The Singers were stunned again when Traczewska showed up later that evening at their hotel in Krakow’s once-Jewish Kazimierz district.
“I get a call that a woman is down in the lobby and wants to see us,” Naomi Singer said. “I go down and it’s the blonde lady from the cemetery. She tells me how important it is to her that she met us. Now that she has seen me, she has to see Duvid too.”
Traczewska’s determination signaled the beginning of what Naomi calls “this beautiful relationship.”
Until Traczewska got involved with Duvid Singer’s Heritage and Discovery tour groups, she says she went about her mission blind. “I would go for an hours-long drive, wait the whole day, and come home empty-handed,” Traczewska says. “I was at a breaking point. It was a blessing to find somebody who has all this knowledge about the history of Galicia and the tsaddikim — and trusts me enough to share his group secrets.”
A photographer with Rembrandt’s eye
It can be sublimely powerful when Traczewska has to take her photos, as she often does, from a distance, through windows, doorways and tree branches.

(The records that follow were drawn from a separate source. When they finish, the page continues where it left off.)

-- ==== Sys2Proof/Safety.lean ====
section
/-! DEFINITION. The terms claims are stated in: the invariant of the machine, what a command leaves unchanged,
what a completion records, when a run has ended, and what a host program line asks for. -/

namespace Sys2Proof.Machine

/-! ## Frames -/

/-- Every DBUF byte reads as before. -/
def DbufSame (s t : State) : Prop := ∀ x : Nat, t.dbufByte x = s.dbufByte x

/-- Every DBUF byte outside the `n` bytes from `a` reads as before. -/
def DbufSameOutside (s t : State) (a n : Nat) : Prop :=
  ∀ x : Nat, (x < a ∨ a + n ≤ x) → t.dbufByte x = s.dbufByte x

/-- What no completion writes (10_state.md R39, "STATUS fields of rule R25" apart): the operand registers,
CTRL, the CMD read-back, the latch, the sticky STATUS bits, the parameters, and the other agents. -/
structure CommandFrame (s t : State) : Prop where
  ops : t.ops = s.ops
  ctrl : t.ctrl = s.ctrl
  cmd : t.cmd = s.cmd
  latch : t.latch = s.latch
  overrun : t.status.overrun = s.status.overrun
  busyAcc : t.status.busyAcc = s.status.busyAcc
  busErr : t.status.busErr = s.status.busErr
  build : t.build = s.build
  platform : t.platform = s.platform
  resets : t.resets = s.resets
  draws : t.draws = s.draws
  host : t.host = s.host
  sched : t.sched = s.sched

/-- What an error-free completion records (10_state.md R39): BUSY <- 0, DONE <- 1, ERR <- 0, PATH <- path,
ERRINFO <- OP op, FIELD 0; and the frame of a completion. -/
structure CompletesOk (s t : State) (op : Byte) (path : Bool) : Prop where
  busy : t.status.busy = false
  done : t.status.done = true
  err : t.status.err = .ok
  path : t.status.path = path
  errinfo : t.errinfo = ⟨op, .none⟩
  frame : CommandFrame s t

/-- What a failed command records, and that it changes nothing else (60_exceptions.md R115). -/
structure FailsWith (s t : State) (code : ErrCode) (field : ErrField) : Prop where
  busy : t.status.busy = false
  done : t.status.done = true
  err : t.status.err = code
  path : t.status.path = false
  op : t.errinfo.op = s.latch.cmd.setWidth 8
  field : t.errinfo.field = field
  frame : CommandFrame s t
  h : t.h = s.h
  cap : t.cap = s.cap
  scratch : t.scratch = s.scratch
  dbuf : DbufSame s t

/-- Command `i` completes in error: the failing operand is recorded and nothing else changes. -/
def Fails (i : Instr) (s : State) (code : ErrCode) (field : ErrField) : Prop :=
  ∃ t, exec i s = .next t ∧ FailsWith s t code field

/-- What the implicit or explicit detection leaves in CAP (10_state.md R40): unchanged once DETECTED = 1, and
otherwise DETECTED = 1 and VEC = VEC_PRESENT. -/
def CapDetected (s t : State) : Prop :=
  (s.cap.detected = true → t.cap = s.cap) ∧
  (s.cap.detected = false → t.cap.detected = true ∧ t.cap.vec = s.build.vecPresent)

/-! ## The invariant -/

/-- What holds of the machine at every step: the canonical forms of its memories, and the promises the spec
makes about its status fields. -/
structure Inv (s : State) : Prop where
  /-- DBUF keeps its canonical form, and no address outside 0..1023 is ever written (20_memory.md R51). -/
  dbuf : Memory.wf s.dbuf = true
  /-- V keeps its canonical form: whole 128-byte blocks at indexes 0..1023 (20_memory.md R48). -/
  scratch : Scratch.wf s.scratch = true
  /-- The host variables keep their canonical form. -/
  vars : storeSorted s.host.vars = true
  /-- "CAP.VEC = 1 implies CAP.DETECTED = 1" (10_state.md R23). -/
  capVec : s.cap.vec = true → s.cap.detected = true
  /-- A detected CAP reports the build (10_state.md R40, R41). -/
  capBuild : s.cap.detected = true → s.cap.vec = s.build.vecPresent
  /-- A command in flight has not signalled completion (10_state.md R38). -/
  busyDone : s.status.busy = true → s.status.done = false
  /-- ERR is nonzero only beside DONE (10_state.md R26, R38, R39). -/
  errDone : s.status.err ≠ .ok → s.status.done = true
  /-- A command that ended in error reports the scalar path (10_state.md R39). -/
  errPath : s.status.err ≠ .ok → s.status.path = false
  /-- A nonzero ERR comes with the operand that caused it (10_state.md R28). -/
  errField : s.status.err ≠ .ok → s.errinfo.field ≠ .none
  /-- PATH = 1 only where the vector datapath was detected (44_scrypt_dispatch.md R107, R109). -/
  pathVec : s.status.path = true → s.cap.vec = true
  /-- CMD reads back the command in flight (10_state.md R34). -/
  latchCmd : s.status.busy = true → s.latch.cmd = s.cmd

/-! ## Runs -/

/-- A run has ended: the host program has run past its last statement and nothing is in flight
(70_reset_and_hazards.md R149). -/
def State.ended (s : State) : Bool := decide (s.host.prog.length ≤ s.host.pc) && !s.status.busy

/-- The step can take place: it neither faults nor is refused. -/
def State.canStep (s : State) : Prop := ∃ t, step s = .next t

/-! ## What a command line of a host program asks for (30_encoding.md R75) -/

/-- The command a line issues, if it is a command statement. -/
def lineCommand? (line : Line) : Option Instr :=
  match line with
  | .nop => some .nop
  | .sha256Init => some .sha256Init
  | .sha256Compress _ => some .sha256Compress
  | .sha256Digest _ _ _ => some .sha256Digest
  | .hmacSha256 _ _ _ _ _ => some .hmacSha256
  | .pbkdf2Sha256 _ _ _ _ _ _ _ => some .pbkdf2Sha256
  | .salsa208 _ _ => some .salsa208
  | .blockmix _ _ => some .blockmix
  | .romix _ _ => some .romix
  | .scrypt _ _ => some .scrypt
  | .detect => some .detect
  | .stmt _ | .wait _ _ | .ack | .load _ _ | .dump _ _ _ => none

/-- The operand registers after a command line: the ones its row of 30_encoding.md R75 names take the line's
operands, the others keep their values. -/
def lineOperands (line : Line) (o : OpRegs) : OpRegs :=
  match line with
  | .sha256Compress s => { o with src0 := s }
  | .sha256Digest s n d => { o with src0 := s, len0 := n, dst := d }
  | .hmacSha256 k kn m mn d => { o with src0 := k, len0 := kn, src1 := m, len1 := mn, dst := d }
  | .pbkdf2Sha256 p pn s sn c dk d =>
    { src0 := p, len0 := pn, src1 := s, len1 := sn, iter := c, len2 := dk, dst := d }
  | .salsa208 s d | .blockmix s d | .romix s d => { o with src0 := s, dst := d }
  | .scrypt s d => { o with src0 := s, len0 := 80, dst := d, len2 := 32 }
  | .nop | .sha256Init | .detect | .stmt _ | .wait _ _ | .ack | .load _ _ | .dump _ _ _ => o

/-- The state at the moment the command `i` is issued with the operand registers `o` (10_state.md R38). -/
def State.issueWith (s : State) (o : OpRegs) (i : Instr) : State := { s with ops := o }.issue (encode i)

end Sys2Proof.Machine
end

Several of Traczewska’s images are noteworthy for the tense but respectful distance between photographer and subject. In one black-and-white shot of Hasidim trudging through forest leaves to an ohel, a young man steals a wary glance at the camera.
In another photo, Traczewska subdues her presence so that her subjects, a cigarette-smoking bucher and a young boy, contemplate the contents of an old barrel and ignore her altogether.

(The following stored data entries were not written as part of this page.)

/-- Settles O15: a sticky bit falls only in a STATUS write, and there only where its own bit is marked. -/
theorem stickyBitsClearedOnlyByW1C : Obligations.StickyBitsClearedOnlyByW1C := by
  intro s t h hr
  rcases step_stickyKept_or_written h hr with kept | ⟨turn, w, hst, e⟩
  · exact ⟨fun h1 h0 => absurd (h0.symm.trans (kept.overrun h1)) nofun,
      fun h1 h0 => absurd (h0.symm.trans (kept.busyAcc h1)) nofun,
      fun h1 h0 => absurd (h0.symm.trans (kept.busErr h1)) nofun⟩
  · rw [e]
    exact ⟨fun h1 h0 => ⟨turn, w, hst, marked_of_w1c rfl h1 h0⟩,
      fun h1 h0 => ⟨turn, w, hst, marked_of_w1c rfl h1 h0⟩,
      fun h1 h0 => ⟨turn, w, hst, marked_of_w1c rfl h1 h0⟩⟩

end Sys2Proof.Machine
end

section
/-! PROOF. The bits of the words that STATUS, CTRL, CAP and ERRINFO read as (10_state.md R23 to R25, R28). -/

namespace Sys2Proof.Machine

/-! ## Two flags in a word: CTRL and CAP -/

theorem getLsbD_bitAt (b : Bool) {i : Nat} (hi : i < 32) (j : Nat) :
    (bitAt b i).getLsbD j = (decide (j = i) && b) := by
  rw [bitAt, BitVec.getLsbD_shiftLeft, BitVec.getLsbD_setWidth, BitVec.getLsbD_ofBool]
  rcases Nat.lt_trichotomy j i with hlt | rfl | hgt
  · simp [hlt, hlt.ne]
  · simp [hi]
  · simp [hgt.ne', Nat.sub_ne_zero_of_lt hgt]

/-- Flags in bits 0 and 1. -/
def twoFlags (a b : Bool) : Word := bitAt a 0 ||| bitAt b 1

theorem ctrl_word_eq (c : Ctrl) : c.word = twoFlags c.ie c.forceScalar := rfl
theorem cap_word_eq (c : Cap) : c.word = twoFlags c.detected c.vec := rfl

theorem twoFlags_getLsbD (a b : Bool) (j : Nat) :
    (twoFlags a b).getLsbD j = (decide (j = 0) && a || decide (j = 1) && b) := by
  rw [twoFlags, BitVec.getLsbD_or, getLsbD_bitAt a (by decide), getLsbD_bitAt b (by decide)]

theorem twoFlags_bit0 (a b : Bool) : (twoFlags a b).getLsbD 0 = a := by rw [twoFlags_getLsbD]; simp
theorem twoFlags_bit1 (a b : Bool) : (twoFlags a b).getLsbD 1 = b := by rw [twoFlags_getLsbD]; simp

/-- The bits above the two flags are 0. -/
theorem twoFlags_reserved (a b : Bool) : (twoFlags a b).extractLsb' 2 30 = 0 := by
  refine BitVec.eq_of_getLsbD_eq fun i _ => ?_
  have h1 : ¬ 2 + i = 1 := by omega
  simp [BitVec.getLsbD_extractLsb', twoFlags_getLsbD, h1]

/-- Masking a word to its two low bits leaves their flags. -/
theorem twoFlags_of_word (w : Word) : twoFlags (w.getLsbD 0) (w.getLsbD 1) = w &&& 0x3 := by
  have mask : (0x3 : Word) = twoFlags true true := by decide
  refine BitVec.eq_of_getLsbD_eq fun i _ => ?_
  rw [mask, BitVec.getLsbD_and, twoFlags_getLsbD, twoFlags_getLsbD]
  by_cases h0 : i = 0
  · simp [h0]
  · by_cases h1 : i = 1 <;> simp [h0, h1]

/-! ## A code above a low byte: STATUS and ERRINFO -/

/-- The code `c` in bits [11:8] over the word `x`. -/
def withCode (x : Word) (c : BitVec 4) : Word := x ||| (c.setWidth 32 <<< 8)

theorem withCode_getLsbD (x : Word) (c : BitVec 4) {j : Nat} (hj : j < 32) :
    (withCode x c).getLsbD j = (x.getLsbD j || decide (8 ≤ j) && c.getLsbD (j - 8)) := by
  rw [withCode, BitVec.getLsbD_or, BitVec.getLsbD_shiftLeft, BitVec.getLsbD_setWidth]
  rcases Nat.lt_or_ge j 8 with hlt | hge
  · simp [hlt, Nat.not_le.2 hlt]
  · simp only [hj, hge, Nat.not_lt.2 hge, show j - 8 < 32 by omega, decide_true, decide_false, Bool.not_false,
      Bool.true_and]

theorem withCode_low (x : Word) (c : BitVec 4) {j : Nat} (hj : j < 8) :
    (withCode x c).getLsbD j = x.getLsbD j := by
  rw [withCode_getLsbD x c (by omega)]
  simp [Nat.not_le.2 hj]

section
variable {x : Word} (c : BitVec 4) (hx : ∀ j, 8 ≤ j → x.getLsbD j = false)
include hx

theorem withCode_high {j : Nat} (hj : 8 ≤ j) (hlt : j < 32) :
    (withCode x c).getLsbD j = c.getLsbD (j - 8) := by
  rw [withCode_getLsbD x c hlt, hx j hj]
  simp [hj]

theorem withCode_code : (withCode x c).extractLsb' 8 4 = c := by
  refine BitVec.eq_of_getLsbD_eq fun i hi => ?_
  rw [BitVec.getLsbD_extractLsb', withCode_high c hx (by omega) (by omega), Nat.add_sub_cancel_left]
  simp [hi]

theorem withCode_reserved : (withCode x c).extractLsb' 12 20 = 0 := by
  refine BitVec.eq_of_getLsbD_eq fun i hi => ?_
  rw [BitVec.getLsbD_extractLsb', withCode_high c hx (by omega) (by omega),
    BitVec.getLsbD_of_ge c _ (by omega), Bool.and_false, BitVec.ofNat_eq_ofNat, BitVec.getLsbD_zero]

end

/-- The flags of STATUS, bits [5:0]. -/
def Status.flags (st : Status) : Word :=
  bitAt st.busy 0 ||| bitAt st.done 1 ||| bitAt st.path 2 ||| bitAt st.overrun 3 ||| bitAt st.busyAcc 4 |||
    bitAt st.busErr 5

theorem status_word_eq (st : Status) : st.word = withCode st.flags st.err.code := rfl
theorem errinfo_word_eq (e : ErrInfo) : e.word = withCode (e.op.setWidth 32) e.field.code := rfl

theorem status_flags_getLsbD (st : Status) (j : Nat) :
    st.flags.getLsbD j = (decide (j = 0) && st.busy || decide (j = 1) && st.done || decide (j = 2) && st.path ||
      decide (j = 3) && st.overrun || decide (j = 4) && st.busyAcc || decide (j = 5) && st.busErr) := by
  simp only [Status.flags, BitVec.getLsbD_or]
  rw [getLsbD_bitAt _ (by decide), getLsbD_bitAt _ (by decide), getLsbD_bitAt _ (by decide),
    getLsbD_bitAt _ (by decide), getLsbD_bitAt _ (by decide), getLsbD_bitAt _ (by decide)]

theorem status_flags_above (st : Status) {j : Nat} (hj : 6 ≤ j) : st.flags.getLsbD j = false := by
  rw [status_flags_getLsbD]
  simp [show j ≠ 0 by omega, show j ≠ 1 by omega, show j ≠ 2 by omega, show j ≠ 3 by omega,
    show j ≠ 4 by omega, show j ≠ 5 by omega]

In some of her most gorgeous shots, Traczewska borrows styles and motifs from paintings. Hasidim draped in tallisim suggest Rembrandt. A Hasid and elderly Polish woman lit up by lantern light could be figures on a Vermeer canvas.
Every so often Traczewska gets the personal shot that nobody else can.

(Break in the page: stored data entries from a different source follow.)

/-- The registers whose reset value is not 0: offset, distance, number of instances, value. Every other register resets
to 0, or is computed when it is read. -/
def regResets : List (Nat × Nat × Nat × Nat) := [
  (0x0100, 0x4, 1, 0x1),
  (0x011C, 0x4, 1, 0xA),
  (0x0290, 0x4, 1, 0xFFFFFFFF),
  (0x0400, 0x4, 1, 0x1),
  (0x0404, 0x4, 1, 0x10),
  (0x0410, 0x4, 1, 0x10A0028),
  (0x0414, 0x4, 1, 0x7),
  (0x042C, 0x4, 1, 0x400),
  (0x043C, 0x4, 1, 0x1),
  (0x0444, 0x4, 1, 0x64),
  (0x0480, 0x4, 1, 0x1),
  (0x04A0, 0x4, 1, 0x3),
  (0x04A4, 0x4, 1, 0xFFFF1616),
  (0x0504, 0x4, 1, 0x20),
  (0x0524, 0x4, 1, 0x10000),
  (0x0608, 0x10, 16, 0x10),
  (0x0714, 0x4, 1, 0x1),
  (0x1800, 0x4, 1, 0x1000000),
  (0x1814, 0x4, 1, 0x68180810),
  (0x1820, 0x4, 1, 0x5000),
  (0x1A00, 0x4, 1, 0x1),
  (0x1A04, 0x4, 1, 0x2),
  (0x1A08, 0x4, 1, 0x19000000),
  (0x1A0C, 0x4, 1, 0x802030A),
  (0x1A14, 0x4, 1, 0x1),
  (0x1A18, 0x4, 1, 0x5EED0001),
  (0x1A1C, 0x4, 1, 0x2),
  (0x1A48, 0x4, 1, 0x14000000),
  (0x1A4C, 0x4, 1, 0x802030A),
  (0x1A54, 0x4, 1, 0x1),
  (0x1A58, 0x4, 1, 0x5EED0002),
  (0x1A5C, 0x4, 1, 0x2),
  (0x1A88, 0x4, 1, 0x14000000),
  (0x1A8C, 0x4, 1, 0x802030A),
  (0x1A94, 0x4, 1, 0x1),
  (0x1A98, 0x4, 1, 0x5EED0003),
  (0x1A9C, 0x4, 1, 0x2),
  (0x1AC8, 0x4, 1, 0x14000000),
  (0x1ACC, 0x4, 1, 0x802030A),
  (0x1AD4, 0x4, 1, 0x1),
  (0x1AD8, 0x4, 1, 0x5EED0004),
  (0x1ADC, 0x4, 1, 0x2),
  (0x1B04, 0x4, 1, 0x2),
  (0x1B08, 0x4, 1, 0xC00),
  (0x1C08, 0x80, 8, 0x200),
  (0x1C1C, 0x80, 8, 0x7FFF),
  (0x1C2C, 0x80, 8, 0x6),
  (0x1C40, 0x80, 8, 0xFFFFFFFF),
  (0x200C, 0x100, 8, 0x10),
  (0x2010, 0x100, 8, 0x9A66),
  (0x2014, 0x100, 8, 0x8),
  (0x2080, 0x100, 8, 0x400000),
  (0x2084, 0x100, 8, 0x60),
  (0x2088, 0x100, 8, 0x400000),
  (0x208C, 0x100, 8, 0x60),
  (0x2090, 0x100, 8, 0x400000),
  (0x2094, 0x100, 8, 0x60),
  (0x2098, 0x100, 8, 0x400000),
  (0x209C, 0x100, 8, 0x60),
  (0x20A0, 0x100, 8, 0x400000),
  (0x20A4, 0x100, 8, 0x60),
  (0x20A8, 0x100, 8, 0x400000),
  (0x20AC, 0x100, 8, 0x60),
  (0x20B0, 0x100, 8, 0x400000),
  (0x20B4, 0x100, 8, 0x60),
  (0x20B8, 0x100, 8, 0x400000),
  (0x20BC, 0x100, 8, 0x60),
  (0x20C0, 0x100, 8, 0x400000),
  (0x20C4, 0x100, 8, 0x60),
  (0x20C8, 0x100, 8, 0x400000),
  (0x20CC, 0x100, 8, 0x60),
  (0x20D0, 0x100, 8, 0x400000),
  (0x20D4, 0x100, 8, 0x60),
  (0x20D8, 0x100, 8, 0x400000),
  (0x20DC, 0x100, 8, 0x60),
  (0x20E0, 0x100, 8, 0x400000),
  (0x20E4, 0x100, 8, 0x60),
  (0x20E8, 0x100, 8, 0x400000),
  (0x20EC, 0x100, 8, 0x60),
  (0x20F0, 0x100, 8, 0x400000),
  (0x20F4, 0x100, 8, 0x60),
  (0x20F8, 0x100, 8, 0x400000),
  (0x20FC, 0x100, 8, 0x60),
  (0x2850, 0x40, 8, 0x40),
  (0x2B40, 0x10, 4, 0x400),
  (0x2BA0, 0x4, 1, 0x3C0003),
  (0x2BB0, 0x8, 6, 0xC800C8),
  (0x2C00, 0x4, 1, 0x300),
  (0x2C0C, 0x4, 1, 0x2D00280),
  (0x2C10, 0x4, 1, 0x28),
  (0x2C14, 0x4, 1, 0x40190),
  (0x2C18, 0x4, 1, 0xC80008),
  (0x2C34, 0x4, 1, 0x1000),
  (0x2C38, 0x4, 1, 0x10000000),
  (0x2C40, 0x4, 1, 0x1000),
  (0x3010, 0x4, 1, 0xF),
  (0x3020, 0x4, 1, 0x20),
  (0x3024, 0x4, 1, 0x294),
  (0x3028, 0x4, 1, 0x96),
  (0x302C, 0x4, 1, 0x14),
  (0x3030, 0x4, 1, 0x9A),
  (0x3034, 0x4, 1, 0x80),
  (0x3038, 0x4, 1, 0x8),
  (0x3400, 0x4, 1, 0x10000),
  (0x3404, 0x4, 1, 0x8),
  (0x3420, 0x4, 1, 0x19000),
  (0x3804, 0x4, 1, 0x43),
  (0x380C, 0x4, 1, 0xD9601F9A),
  (0x3830, 0x4, 1, 0x1D960A27),
  (0x3D18, 0x4, 1, 0x80) ]

/-- Where the reset value of an offset stands in the list of them. -/
def resetIn : List (Nat × Nat × Nat × Nat) → Nat → Nat
  | [], _ => 0
  | (b, st, n, v) :: t, o => if b ≤ o ∧ (o - b) % st = 0 ∧ (o - b) / st < n then v else resetIn t o

/-- The key of a device register, and of VI `v`'s own copy of a register. -/
abbrev devKey (off : Nat) : Nat := off
abbrev viKey (v off : Nat) : Nat := (v + 1) * 0x4000 + off

/-- The reset value of the register at a key (each chapter's register tables). -/
def regReset (k : Nat) : Word := BitVec.ofNat 32 (resetIn regResets (k % 0x4000))

/-- The row, and the instance within it, that the normal offset `o` falls on. -/
def findRow : List RegRow → Nat → Option (RegRow × Nat)
  | [], _ => none
  | r :: t, o => if r.off ≤ o ∧ (o - r.off) % r.stride = 0 ∧ (o - r.off) / r.stride < r.cnt
      then some (r, (o - r.off) / r.stride) else findRow t o

end Sys2Proof.Machine
end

First Time, a photograph taken in Mea Shearim, reveals the rarely-seen first private hour between a newly married husband and wife. The husband, barely out of his teens, wears a shtreimel the size of a lampshade and turns a giddy smile to the camera. His wife, clad in lacy white, titters into her palm. Her black-clad mother-in-law, one hand raised toward the groom, laughs and waves at the young couple. Traczewska says the photo, which some alleged was an invasion of privacy, stirred up a “balagan” among some Haredim until a number of rabbis praised Traczewska for humanizing a frequently disparaged community.
“When I started going to Israel, I made certain to meet an entire family, not just the man, as I did with the Kroyses,” Traczewska says, referring to the family of the couple photographed in “First Time.” “Getting to know the Kroyses’ sixteen children, sharing Shabbos with them and learning about Jewish practice helped us build a feeling of trust and love for each other. Our emotion is there in my photograph.”
Traczewska’s methodology bore fruit in 2014, when National Geographic magazine awarded “First Time” second place in its annual Traveler Photo Contest. The photo beat out some 18,000 other entries.
Other shots by Traczewska feature her longtime friend Duvid Singer tucked into small knots of Hasidim at cemeteries, ohalim and shuls. Traczewska includes him often as a testament to the friendship possible, despite all odds, between two peoples who shared the same piece of earth for a thousand years.
Barbara Finkelstein is at work on a book about mental illness and housing in the Bronx. She is a regular contributor to the Forverts.